Словом, Борис в мужественной роли Базарова, а я — тех старичков — кладбищенских.
А плакала я потому, что Борис, лучший лирический поэт нашего времени, на моих глазах предавал Лирику, называя всего себя и всё в себе — болезнью. (Пусть — "высокой". Но он и этого не сказал…)"
"Лучший лирический поэт нашего времени" — сказано, разумеется, искренне. И чествовали Пастернака на Конгрессе по заслугам, в этом она не сомневалась. Вот только… она, Марина Цветаева, была на Конгрессе (мы уже говорили об этом) всего лишь добровольной гостьей. Дело не в политике: Цветаева никогда не поднялась бы на политическую трибуну. Дело заключалось в том, что в глазах культурных деятелей мира Борис Пастернак был провозглашен как крупнейшее явление в поэзии. А она… она, как "бедная родственница", упрашивала редакции ничтожно-тиражных считанных эмигрантских газет и журналов не сокращать ее строк, понять ее текст, поскорее выплатить тощий гонорар… Бориса Пастернака называли "гениальным", "рисовали и фотографировали для нескольких здешних журналов"; он был в ужасе "от пестрого мельканья красок, радио, лжи (его заставили произнести по радио несколько демагогических фраз для советской передачи. — А.С.), мошеннического и бесчеловечного… раздуванья" его "значенья". А она была — писательницей, так сказать, "местного значения", которую в любой момент могли обидеть тем или иным (и тем и иным, печатным и моральным) способом: в лице адамовичей, рудневых и иже с ними. То, что Борис Пастернак на своей родине находился куда в более трагическом положении, — до конца понимать она, конечно, не могла.
А цену себе каждый великий творец не может не знать. Знала и Цветаева.
Не изменив в своем плане ни одного дня, 28 июня она с сыном уехала в Фавьер.

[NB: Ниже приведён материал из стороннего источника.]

-- ==== Sys2Proof/Safety.lean ====
section
/-! DEFINITION. What the statements call a sound state: the canonical form of every memory and of the register
file, what the fuses never undo, what a command may change, and when a command finds the block ready for it. -/

namespace Sys2Proof.Machine

open Sys2Proof

/-- Every memory and the register file are in canonical form: keys strictly rising, no entry equal to what an
unlisted address reads as. -/
def Memory.wf (s : State) : Bool :=
  twf (resetValue s.part) s.regs && twf (cruInit s.part) s.cru.cells && twf tunInit s.tun.cells &&
    twf zeroInit s.nv.cells && twf zeroInit s.pwr.retMem && twf flashInit s.cpu.flash

/-- The place of a lifecycle state in its one-way order (R215). -/
def Lifecycle.rank : Lifecycle → Nat
  | .development => 0 | .production => 1 | .returned => 2

/-- What fuses keep between two states: the variant and the unique ID stand, the anti-rollback count and the
lifecycle never go back (R2, R214, R215, R241). -/
structure FusesKept (s t : State) : Prop where
  part : t.fuses.part = s.fuses.part
  uniqueId : t.fuses.uniqueId = s.fuses.uniqueId
  arb : s.fuses.arb ≤ t.fuses.arb
  lifecycle : s.fuses.lifecycle.rank ≤ t.fuses.lifecycle.rank

/-! ### Frames

What a command may change, unit by unit and register by register; everything it does not name it leaves alone. The
block's outputs and the count of free values drawn are no part of a frame. -/

/-- The units of the state that hold no register of the register file; the retention memory stands apart from the rest of the
power controller, since every event that firmware logs enters its tail (R292). -/
inductive Comp
  | fuses | pins | time | pour | beam | pipe | temper | link | seg | cru | tun | mbx | cpu | fw | pwr | ret | nv | cal | port0 | port1
deriving DecidableEq, Repr

/-- A unit stands in two states alike. -/
def Comp.Same (s t : State) : Comp → Prop
  | .fuses => t.fuses = s.fuses
  | .pins => t.pins = s.pins
  | .time => t.time = s.time
  | .pour => t.pour = s.pour
  | .beam => t.beam = s.beam
  | .pipe => t.pipe = s.pipe
  | .temper => t.temper = s.temper
  | .link => t.link = s.link
  | .seg => t.seg = s.seg
  | .cru => t.cru = s.cru
  | .tun => t.tun = s.tun
  | .mbx => t.mbx = s.mbx
  | .cpu => t.cpu = s.cpu
  | .fw => t.fw = s.fw
  | .pwr => { t.pwr with retMem := s.pwr.retMem } = s.pwr
  | .ret => t.pwr.retMem = s.pwr.retMem
  | .nv => t.nv = s.nv
  | .cal => t.cal = s.cal
  | .port0 => t.port0 = s.port0
  | .port1 => t.port1 = s.port1

/-- The registers of the register file a frame names, by the manual's name for them. -/
inductive Reg
  | calAdc | calAin | calCmd | calCtrl | calRes0 | calRes1 | calTs | calTsc0 | calTsctl | cruBankmap | cruPstate
  | cruUe | evtEn | evtRoute | evtStat | evtTime | fetRet | fetScrub | laneAlm0 | laneAlm1 | laneCtrl | laneErr
  | laneErr2 | laneEye | lanePrbs | laneStat | lnkCal | lnkCtrl | lnkPair | lnkSlice0 | lnkSlice2 | mbxCnt | mbxDbstat | mbxGen
  | nvcCtrl | nvcEcc | nvcHseq | nvcLogptr | nvcStat | nvcWcmd | nvcWear | nvcWseq | pipeCtrl | pipeDefcnt
  | pipeErrcnt | pipeFrame | pipeGlare | pipeScan | pipeStat | pourCtrl | pourErrcnt | pourResstat | pourSidh
  | pourSidl | pwrCtrl | pwrDone | pwrLitsec | pwrPfstat | pwrPwrsec | pwrReq | pwrState | pwrTicket | pwrVote
  | pwrWakeSrc | segCtrl | segFrame | segOpen | segShort | segStat | sysBoot | sysRole | sysWdt | timeAsym
  | timeCtrl | timeEpoch | timeEw0 | timeEw1 | timeEw2 | timeEw3 | timeFctrl | timeFstart | timeLast | timeLat
  | timePeriod | timeRate | timeStepthr | timeSync | timeTxq2 | tmpBurst | tmpCtrl | tmpErrcnt | tmpPest | tmpStat
  | tmpTj | tmpVbat | tunBad | tunEcc | tunMarch | tunViol
deriving DecidableEq, Repr

/-- The address `a` is one of a named register, at an index it has. -/
def Reg.Holds (a : Nat) : Reg → Prop
  | .calAdc => ∃ i, i < 2 ∧ a = aOf.calAdc i
  | .calAin => ∃ i, i < 8 ∧ a = aOf.calAin i
  | .calCmd => a = aOf.calCmd
  | .calCtrl => a = aOf.calCtrl
  | .calRes0 => a = aOf.calRes0
  | .calRes1 => a = aOf.calRes1
  | .calTs => ∃ i, i < 16 ∧ a = aOf.calTs i
  | .calTsc0 => ∃ i, i < 64 ∧ a = aOf.calTsc0 i
  | .calTsctl => ∃ i, i < 16 ∧ a = aOf.calTsctl i
  | .cruBankmap => ∃ i, i < 32 ∧ a = aOf.cruBankmap i
  | .cruPstate => ∃ i, i < 9 ∧ a = aOf.cruPstate i
  | .cruUe => a = aOf.cruUe
  | .evtEn => ∃ i, i < 32 ∧ a = aOf.evtEn i
  | .evtRoute => ∃ i, i < 256 ∧ a = aOf.evtRoute i
  | .evtStat => ∃ i, i < 32 ∧ a = aOf.evtStat i
  | .evtTime => ∃ i, i < 1024 ∧ a = aOf.evtTime i
  | .fetRet => a = aOf.fetRet
  | .fetScrub => a = aOf.fetScrub
  | .laneAlm0 => ∃ i, i < 64 ∧ a = aOf.laneAlm0 i
  | .laneAlm1 => ∃ i, i < 64 ∧ a = aOf.laneAlm1 i
  | .laneCtrl => ∃ i, i < 64 ∧ a = aOf.laneCtrl i
  | .laneErr => ∃ i, i < 64 ∧ a = aOf.laneErr i
  | .laneErr2 => ∃ i, i < 64 ∧ a = aOf.laneErr2 i
  | .laneEye => ∃ i, i < 64 ∧ a = aOf.laneEye i
  | .lanePrbs => ∃ i, i < 64 ∧ a = aOf.lanePrbs i
  | .laneStat => ∃ i, i < 64 ∧ a = aOf.laneStat i
  | .lnkCal => a = aOf.lnkCal
  | .lnkCtrl => a = aOf.lnkCtrl
  | .lnkPair => ∃ i, i < 32 ∧ a = aOf.lnkPair i
  | .lnkSlice0 => ∃ i, i < 64 ∧ a = aOf.lnkSlice0 i
  | .lnkSlice2 => ∃ i, i < 64 ∧ a = aOf.lnkSlice2 i
  | .mbxCnt => ∃ i, i < 4 ∧ a = aOf.mbxCnt i
  | .mbxDbstat => ∃ i, i < 4 ∧ a = aOf.mbxDbstat i
  | .mbxGen => a = aOf.mbxGen
  | .nvcCtrl => a = aOf.nvcCtrl
  | .nvcEcc => a = aOf.nvcEcc
  | .nvcHseq => a = aOf.nvcHseq
  | .nvcLogptr => a = aOf.nvcLogptr
  | .nvcStat => a = aOf.nvcStat
  | .nvcWcmd => a = aOf.nvcWcmd
  | .nvcWear => a = aOf.nvcWear
  | .nvcWseq => a = aOf.nvcWseq
  | .pipeCtrl => a = aOf.pipeCtrl
  | .pipeDefcnt => ∃ i, i < 2 ∧ a = aOf.pipeDefcnt i
  | .pipeErrcnt => a = aOf.pipeErrcnt
  | .pipeFrame => a = aOf.pipeFrame
  | .pipeGlare => a = aOf.pipeGlare
  | .pipeScan => a = aOf.pipeScan
  | .pipeStat => a = aOf.pipeStat
  | .pourCtrl => a = aOf.pourCtrl
  | .pourErrcnt => a = aOf.pourErrcnt
  | .pourResstat => a = aOf.pourResstat
  | .pourSidh => ∃ i, i < 2 ∧ a = aOf.pourSidh i
  | .pourSidl => ∃ i, i < 2 ∧ a = aOf.pourSidl i
  | .pwrCtrl => a = aOf.pwrCtrl
  | .pwrDone => a = aOf.pwrDone
  | .pwrLitsec => a = aOf.pwrLitsec
  | .pwrPfstat => a = aOf.pwrPfstat
  | .pwrPwrsec => a = aOf.pwrPwrsec
  | .pwrReq => a = aOf.pwrReq
  | .pwrState => a = aOf.pwrState
  | .pwrTicket => a = aOf.pwrTicket
  | .pwrVote => ∃ i, i < 12 ∧ a = aOf.pwrVote i
  | .pwrWakeSrc => a = aOf.pwrWakeSrc
  | .segCtrl => a = aOf.segCtrl
  | .segFrame => a = aOf.segFrame
  | .segOpen => ∃ i, i < 4 ∧ a = aOf.segOpen i
  | .segShort => ∃ i, i < 4 ∧ a = aOf.segShort i
  | .segStat => a = aOf.segStat
  | .sysBoot => a = aOf.sysBoot
  | .sysRole => a = aOf.sysRole
  | .sysWdt => ∃ i, i < 2 ∧ a = aOf.sysWdt i
  | .timeAsym => ∃ i, i < 2 ∧ a = aOf.timeAsym i
  | .timeCtrl => a = aOf.timeCtrl
  | .timeEpoch => a = aOf.timeEpoch
  | .timeEw0 => ∃ i, i < 8 ∧ a = aOf.timeEw0 i
  | .timeEw1 => ∃ i, i < 8 ∧ a = aOf.timeEw1 i
  | .timeEw2 => ∃ i, i < 8 ∧ a = aOf.timeEw2 i
  | .timeEw3 => ∃ i, i < 8 ∧ a = aOf.timeEw3 i
  | .timeFctrl => a = aOf.timeFctrl
  | .timeFstart => a = aOf.timeFstart
  | .timeLast => a = aOf.timeLast
  | .timeLat => ∃ i, i < 2 ∧ a = aOf.timeLat i
  | .timePeriod => a = aOf.timePeriod
  | .timeRate => a = aOf.timeRate
  | .timeStepthr => a = aOf.timeStepthr
  | .timeSync => ∃ i, i < 4 ∧ a = aOf.timeSync i
  | .timeTxq2 => ∃ i, i < 2 ∧ a = aOf.timeTxq2 i
  | .tmpBurst => a = aOf.tmpBurst
  | .tmpCtrl => a = aOf.tmpCtrl
  | .tmpErrcnt => a = aOf.tmpErrcnt
  | .tmpPest => a = aOf.tmpPest
  | .tmpStat => a = aOf.tmpStat
  | .tmpTj => a = aOf.tmpTj
  | .tmpVbat => a = aOf.tmpVbat
  | .tunBad => ∃ i, i < 4 ∧ a = aOf.tunBad i
  | .tunEcc => a = aOf.tunEcc
  | .tunMarch => a = aOf.tunMarch
  | .tunViol => a = aOf.tunViol

/-- `t` differs from `s` at most in the units `cs` and the registers `rs` (and in outputs and free values drawn):
the queue of commands, every other unit and every other register word stand. -/
structure Within (cs : List Comp) (rs : List Reg) (s t : State) : Prop where
  queue : t.pending = s.pending
  units : ∀ c, c ∉ cs → c.Same s t
  regs : ∀ a, (∀ r, r ∈ rs → ¬ r.Holds a) → t.rd a = s.rd a

/-- The same with the register words named by their addresses: `t` differs from `s` at most in the units `cs` and the
words `as`. -/
structure AtMost (cs : List Comp) (as : List Nat) (s t : State) : Prop where
  queue : t.pending = s.pending
  units : ∀ c, c ∉ cs → c.Same s t
  regs : ∀ a, a ∉ as → t.rd a = s.rd a

/-- The families of commands. -/
inductive Family
  | register | hostPort | pour | engine | frame | temper | link | segment | time | gptp | crucible | tundish
  | processor | mailbox | message | power | store | sensor | clearOnRead
deriving DecidableEq, Repr

/-- The family of a command. -/
def familyOf : Instr → Family
  | .registerWrite _ _ _ => .register
  | .frameReceive _ _ _ | .macsecControlFrame _ _ _ | .hostFrameTransmit _ _ _ | .link _ _ | .phyWake _ => .hostPort
  | .writeRect _ | .fillRect _ | .maskSet _ | .maskClear _ | .patternWrite _ | .glyphWrite _ | .layerSet _
  | .meshWrite _ | .tableWrite _ | .segWrite _ | .fence _ | .abortPour _ | .pourFragment _ | .fragTimeout _ => .pour
  | .tileMerge _ _ _ | .storeCopyEnd | .tablePourWrite | .tablePourWriteEnd | .setSyncEnd _ | .fenceComplete
  | .pourResultPop | .flush | .flushEnd | .streamEnable _ => .engine
  | .frameStartEdge | .maskExpiry _ | .frameLaunch | .lineScan _ _ | .poisonHalt | .maskLineBoundary => .frame
  | .tileRowUpdate _ _ | .temperTick | .burstExhausted | .shedEnd | .temperStep => .temper
  | .ackReceive _ _ | .rbdReceive _ _ | .almReceive _ _ | .calReceive _ _ | .fomReceive _ _ | .synReceive _ _
  | .blockLockGain _ | .blockLockLoss _ | .laneSignalDetect _ | .laneSignalLoss _ | .laneRecover _ | .presetStep _
  | .trainTimeout _ | .detectHoldoffEnd _ | .mgmtBlockSend _ | .calLoadStart _ | .calLoadTimeout _ | .lnkCalDoneClear
  | .readbackTimeout _ | .errorLimit _ | .errorInject _ _ | .eyeScan _ | .eyeScanEnd _ _ _ | .laneEnWrite _ _
  | .laneTakeWrite _ _ | .laneRateWrite _ _ | .linkEnWrite _ => .link
  | .segmentFrameStart | .segmentSlot _ | .segmentEnable | .segmentDisable | .vlcdFault | .vlcdOkSet | .vsrcWrite _ => .segment
  | .timeSet _ | .timeAdj _ | .adjustEnd | .timeNsRead | .timeNsWrap | .frameEdgesEnable | .frameEdgesDisable
  | .periodWrite _ | .txqPop _ | .syncPinEdge _ _ => .time
  | .syncMsg _ _ | .followUp _ _ | .announce _ _ | .pdelayReq _ _ | .pdelayResp _ _ | .pdelayRespFollowUp _ _
  | .signaling _ _ | .syncReceiptTimeout | .gridAlign _ => .gptp
  | .crucibleWindowAccess _ _ _ _ _ | .scrubRead _ _ | .columnFillEnd _ | .scrubPassEnd | .bankRetire _ _
  | .retirementQueuedStart _ | .retirementCopyEnd _ _ | .retirementMarchEnd _ | .rowCopyEnd _ => .crucible
  | .tundishBatch _ | .tunLockRead _ _ | .tunLockWrite _ _ _ | .marchRun _ _ _ | .marchBlockDone _ | .marchEnd => .tundish
  | .bootRomRun _ _ | .firmwareStart _ | .arbTargetWrite _ _ | .roleSwap _ | .swapApply | .handoverTimeout
  | .watchdogKick _ _ | .watchdogExpire _ | .takeover => .processor
  | .mailboxPost _ _ _ | .mailboxPop _ _ | .hostGenerationWrite _ | .doorbellSet _ _ _ | .doorbellClear _ _ _
  | .heartbeat | .spiStatus _ | .debugWindowRead _ _ | .debugWindowWrite _ _ | .debugAccessComplete | .dbgBaseWrite _
  | .eventSoftwareSet _ | .eventEnableWrite _ _ => .mailbox
  | .identify _ | .getStatus _ | .statusMsg | .configSet _ | .configGet _ | .lampState _ | .patternSelect _
  | .levelSet _ | .ingotStoreBegin _ | .ingotStoreData _ | .ingotStoreEnd _ | .maskSetMessage _ | .eventRead _
  | .eventConfig _ | .timeStatus _ | .timeConfigThr _ | .timeConfigSlew _ | .timeConfigHoldover _ | .timeConfigAsym _
  | .timeConfigLat _ | .timeConfigJoin _ | .timeConfigWindow _ | .calRun _ | .calRead _ | .nvRead _ _ | .nvWrite _
  | .nvSaveNow _ | .fwStageBegin _ | .fwStageData _ | .fwStageEnd _ | .transferTimeout _ | .fwCommit _
  | .fwHandover _ | .selftestMarchPreserving _ | .selftestMarchDestructive _ | .selftestScrub _
  | .selftestBankRetire _ | .selftestLanePrbs _ | .selftestEyeScan _ | .selftestReadbackSweep _
  | .selftestSegmentSweep _ | .selftestTestFrame _ | .selftestSensorCheck _ | .selftestPixelScan _
  | .laneCtrlRestore _ | .laneCtrlEnable _ | .laneCtrlDisable _ | .laneCtrlRetrain _ | .laneCtrlRate _
  | .laneCtrlTake _ | .laneCtrlReport _ | .powerVoteDomain _ | .powerVoteState _ | .powerVoteOp _ | .logRead _
  | .streamLoss | .slotEraseEnd => .message
  | .voteWrite _ _ | .domainOn _ | .drainEnd _ | .drainTimeout _ | .dmaTransfer _ | .dmaTransferEnd
  | .pwrReqState _ _ _ | .pwrReqOp _ _ _ | .requestStart | .opSwitch | .pllPrepareEnd | .avsTransactionEnd _
  | .avsSettleEnd | .powerDonePop | .wake _ | .pfail | .pfailSaved | .pfailCleared | .powerOnReset _ _ | .porstAssert
  | .supplyMonitorTrip _ | .hostReset | .hostResetRelease | .testmodeEntry => .power
  | .nvUnitWrite _ _ | .nvUnitDone | .nvWindowRead _ _ _ | .nvLock | .wearSave | .nvWearDone _ | .logAppend
  | .litHourSave => .store
  | .adcSchedule _ | .ain0Conversion _ | .calApply _ | .calStart _ | .calEnd _ | .adcTrimUpdate | .calRunTimeout => .sensor
  | .pourResstatRead | .pourErrcntRead | .pipeErrcntRead | .tmpErrcntRead | .lnkErrRead _ | .lnkErr2Read _
  | .lnkPrbsRead _ | .lnkAlm1Read _ | .timeTxq2Read _ | .cruUeRead | .tunEccRead | .mbxCntRead _ | .pwrDoneRead
  | .nvcStatRead | .nvcWearRead | .nvcEccRead => .clearOnRead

Бориса Леонидовича навещали Сергей Яковлевич (к которому Пастернак отнесся с большой симпатией и который во время заседаний Конгресса возглавлял "бригаду прогрессивной общественности", охранявшую Дворец Мютюалите) и Аля. (Много лет спустя, из ада своих изгнаний она вспоминала то лето в письмах к Борису Леонидовичу: "…сколько было апельсинов, как было жарко, по коридорам гостиницы бродил полуголый Лахути, мы ходили по книжным магазинам и универмагам, ты ни во что не вникал и думал о своем, домашнем?.." Это она писала Пастернаку в 1948 году, и снова — в 1955: "…когда ты так патетически грустил в гостинице (я как сейчас помню эту комнату — слева окно, возле окна — восьмиспальная кровать, справа — неизбежный мраморный камин, на нем — стопка неразрезанных книг издания NBF, а сверху апельсины. На кровати (по диагонали) ты, в одном углу я хлопаю глазами, а в другом — круглый медный Лахути. Ему жарко, и он босиком)".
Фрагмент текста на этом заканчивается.